An organization looking to have success should do a quick self-assessment.

  • Do executives shy away from pointing people to the organization’s site?
  • Do employees avoid pulling out their phone to show off the company’s latest product or service?
  • Do people in the organization cringe as they leave a conversation with a customer and think about how their digital channel doesn’t reenforce (or worse yet, contradicts) the message they just delivered?

You cannot let the focus on the design distract you from continuing to update your site with relevant content. This is why companies are making the investment in an enterprise web content management platform such as Adobes Experience Manager. Ensuring that content is current, compelling, and relevant is still key to a great user experience with responsive design.

Mobile first

Mobile devices have more real estate constraints, and it’s easier to expand the user experience than to shrink it down. But thinking mobile first does not necessarily equate to investing the most in mobile. You need to consider your organization’s demographics. If your audience is primarily engaging via tablet or desktop, the optimal experience should still be through these channels to the extent the company is forced to prioritize.


Great content and great design are all wasted if the customer abandons the site because it takes too long to download. One of the most common mistakes that organizations make as they continue to leverage more graphics and video is not being device aware. Image size and video format are synonymous with performance. Therefore, it’s important to recognize the device that a user is interacting with and serving the deviceappropriate asset.

One of the biggest advantages of using Adobe Experience Manager with Scene7 in your responsive web design is that you can dynamically modify the image payload that is delivered to the device, significantly improving performance and the customer’s experience. For a web page on a desktop browser, you get thumbnails that are 50K; on a mobile phone, it’s 3K. On a tablet, maybe it’s 10K. This modified payload means faster load times and less data over the air. It also benefits customers who have cell phone plans that limit the monthly data usage. An efficient responsive web design strategy must include a performance-optimized approach.

With the Adobe Experience Manager solution, images on Furniture Row Racing’s site can be resized automatically or even downsampled dynamically to continually optimize a customer’s mobile experience. In addition, as the use of video on the websites expands, the company can further leverage Adobe dynamic media capabilities to detect the type of device being used and the bandwidth needed to offer the ideal video format and playback experience.
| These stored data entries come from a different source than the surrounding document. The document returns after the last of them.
-- ==== Sys2Proof/Laws/Operands.lean ====
section
/-! SUPPORT. Read-after-write laws of the register file and its views (R22 to R26). -/

namespace Sys2Proof.Machine

/-- Reading a D register after writing one (R22). -/
theorem readD_writeD (s : State) (i j : RegIdx) (v : Dword) :
    readD (writeD s i v) j = if j = i then v else readD s j := by
  unfold readD
  by_cases h : j = i
  · subst h
    simp
  · have h' : i.val ≠ j.val := fun e => h (Fin.ext e.symm)
    simp only [writeD_dregs, if_neg h]
    exact Vector.getElem_set_ne _ _ h'

@[simp] theorem readD_writeD_same (s : State) (i : RegIdx) (v : Dword) : readD (writeD s i v) i = v := by
  simp [readD_writeD]

theorem readD_writeD_other (s : State) {i j : RegIdx} (v : Dword) (h : j ≠ i) : readD (writeD s i v) j = readD s j := by
  simp [readD_writeD, h]

/-- A D register depends only on the register file. -/
theorem readD_congr {s t : State} (h : t.dregs = s.dregs) (i : RegIdx) : readD t i = readD s i := by
  unfold readD
  simp only [h]

@[simp] theorem readD_raiseFlags (s : State) (x : FpExc) (i : RegIdx) : readD (raiseFlags s x) i = readD s i := rfl
@[simp] theorem readD_complete (s : State) (i : RegIdx) : readD (complete s) i = readD s i := rfl
@[simp] theorem readS_raiseFlags (s : State) (x : FpExc) (i : RegIdx) : readS (raiseFlags s x) i = readS s i := rfl
@[simp] theorem readS_complete (s : State) (i : RegIdx) : readS (complete s) i = readS s i := rfl
@[simp] theorem readH_raiseFlags (s : State) (x : FpExc) (i : RegIdx) : readH (raiseFlags s x) i = readH s i := rfl
@[simp] theorem readH_complete (s : State) (i : RegIdx) : readH (complete s) i = readH s i := rfl
@[simp] theorem readD_drawnCu (s : State) (i : RegIdx) : readD (drawnCu s) i = readD s i := rfl
@[simp] theorem readD_drawnCondFail (s : State) (i : RegIdx) : readD (drawnCondFail s) i = readD s i := rfl

/-- The two halves of a 64-bit pattern. -/
theorem halves_of_append (hi lo : Word) :
    (hi ++ lo : Dword).extractLsb' 0 32 = lo ∧ (hi ++ lo : Dword).extractLsb' 32 32 = hi := by
  constructor <;>
  · ext i h
    simp only [BitVec.getElem_extractLsb']
    rw [BitVec.getLsbD_append]
    simp [h]

/-- `writeS` writes only the D register that holds the S register (R23). -/
theorem readD_writeS_other (s : State) {i j : RegIdx} (v : Word) (h : j ≠ homeOfS i) :
    readD (writeS s i v) j = readD s j := by
  simp [writeS, readD_writeD, h]

/-- The elements of a vector register are in range (R26): lane bit `k` of lane `e`. -/
theorem elements_mul_width (dt : DType) : elements dt * (formatOf dt).width = 64 := by
  cases dt <;> rfl

end Sys2Proof.Machine
end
“Today, the massive growth in mobile devices, including smartphones and tablets, is resulting in more than a quarter of visitors coming from mobile devices. We wanted a cost-effective way to provide a compelling experience from any device.”

Noah Linge, Furniture Row’s director of digital marketing

Choose the right platform

The return on responsive web design for your organization depends on the method in which you design it, and the metrics you use to continually improve it. Your success increases with the right solution for content management and delivery. Adobe Experience Manager with dynamic media capabilities, powered by Scene7, provides a powerful solution to efficiently preview, manage, and publish web content across all devices.